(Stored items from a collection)
*** Begin section ***

-- ==== Sys2Proof/Laws/Others.lean ====
section
/-! SUPPORT. What the effects outside State.Stays leave alone: SOURCE and the STAY step, which write contexts and notes; STATUS, which may
configure a record; ADMISSION; GRANT; TABLE_COMMIT. -/

namespace Sys2Proof.Machine

/-- t keeps the settings of s and everything s has sent, and nothing grows. -/
structure State.Modest (s t : State) : Prop where
  settings : t.settings = s.settings
  sent : s.outbox <+: t.outbox
  wanes : s.Wanes t

theorem State.Stays.modest {s t : State} (k : s.Stays t) : s.Modest t := ⟨k.settings, k.sent, k.wanes⟩

theorem State.Keeps.modest {s t : State} (k : s.Keeps t) : s.Modest t := k.stays.modest

theorem State.KeepsBut.modest {n : CarName} {s t : State} (k : State.KeepsBut n s t) : s.Modest t :=
  ⟨congrArg Control.settings k.control, k.sent, k.wanes⟩

theorem State.Modest.trans {s t u : State} (h : s.Modest t) (k : t.Modest u) : s.Modest u :=
  ⟨k.settings.trans h.settings, h.sent.trans k.sent, h.wanes.trans k.wanes⟩

theorem State.Modest.after {s t u : State} (k : t.Modest u) (h : s.Modest t) : s.Modest u := h.trans k

/-- Only fields outside the settings, the cars, the permits and the accounts differ. -/
theorem State.Modest.of_eq {s t : State} (c : t.settings = s.settings) (h : t.cars = s.cars) (o : t.outbox = s.outbox)
    (q : t.queue = s.queue) (d : t.slot = s.slot) (a : t.accounts = s.accounts) (v : t.serviceAccount = s.serviceAccount) :
    s.Modest t := (State.Stays.of_eq c h o q d a v).modest

theorem State.Modest.refl (s : State) : s.Modest s := (State.Keeps.refl s).modest

theorem State.Modest.ite {s t u : State} {p : Prop} [Decidable p] (h : s.Modest t) (k : s.Modest u) :
    s.Modest (if p then t else u) := by
  split
  · exact h
  · exact k

theorem State.Modest.foldl {α : Type} {f : State → α → State} (h : ∀ (a : State) x, a.Modest (f a x)) :
    ∀ (l : List α) (s : State), s.Modest (l.foldl f s)
  | [], s => .refl s
  | x :: l, s => (h s x).trans (State.Modest.foldl h l (f s x))

theorem State.Modest.forCars {f : CarName → State → State} (h : ∀ n (a : State), a.Modest (f n a)) (s : State) :
    s.Modest (s.forCars f) := State.Modest.foldl (fun a n => h n a) carNames s

/-- A change of a record that takes no new permit. -/
theorem State.modCar_modest (s : State) (n : CarName) (f : Car → Car) (r : ∀ c : Car, c.Sheds (f c)) : s.Modest (s.modCar n f) := by
  unfold State.modCar
  split
  · next c hc =>
    refine ⟨rfl, List.prefix_refl _, fun _ h => h, fun _ => Nat.le_refl _, Nat.le_refl _, fun m x hx => ?_⟩
    unfold State.runOf at hx ⊢
    rw [State.car_putCar] at hx
    split at hx
    · next e => subst e; rw [hc]; exact r c x hx
    · exact ⟨x, hx, rfl⟩
  · exact .refl s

*** End section ***

• **Activity**: Considering only the data above, return the lines in which "wanes" occurs.

• **Finished exercise**:
  wanes : s.Wanes t
theorem State.Stays.modest {s t : State} (k : s.Stays t) : s.Modest t := ⟨k.settings, k.sent, k.wanes⟩
  ⟨congrArg Control.settings k.control, k.sent, k.wanes⟩
  ⟨k.settings.trans h.settings, h.sent.trans k.sent, h.wanes.trans k.wanes⟩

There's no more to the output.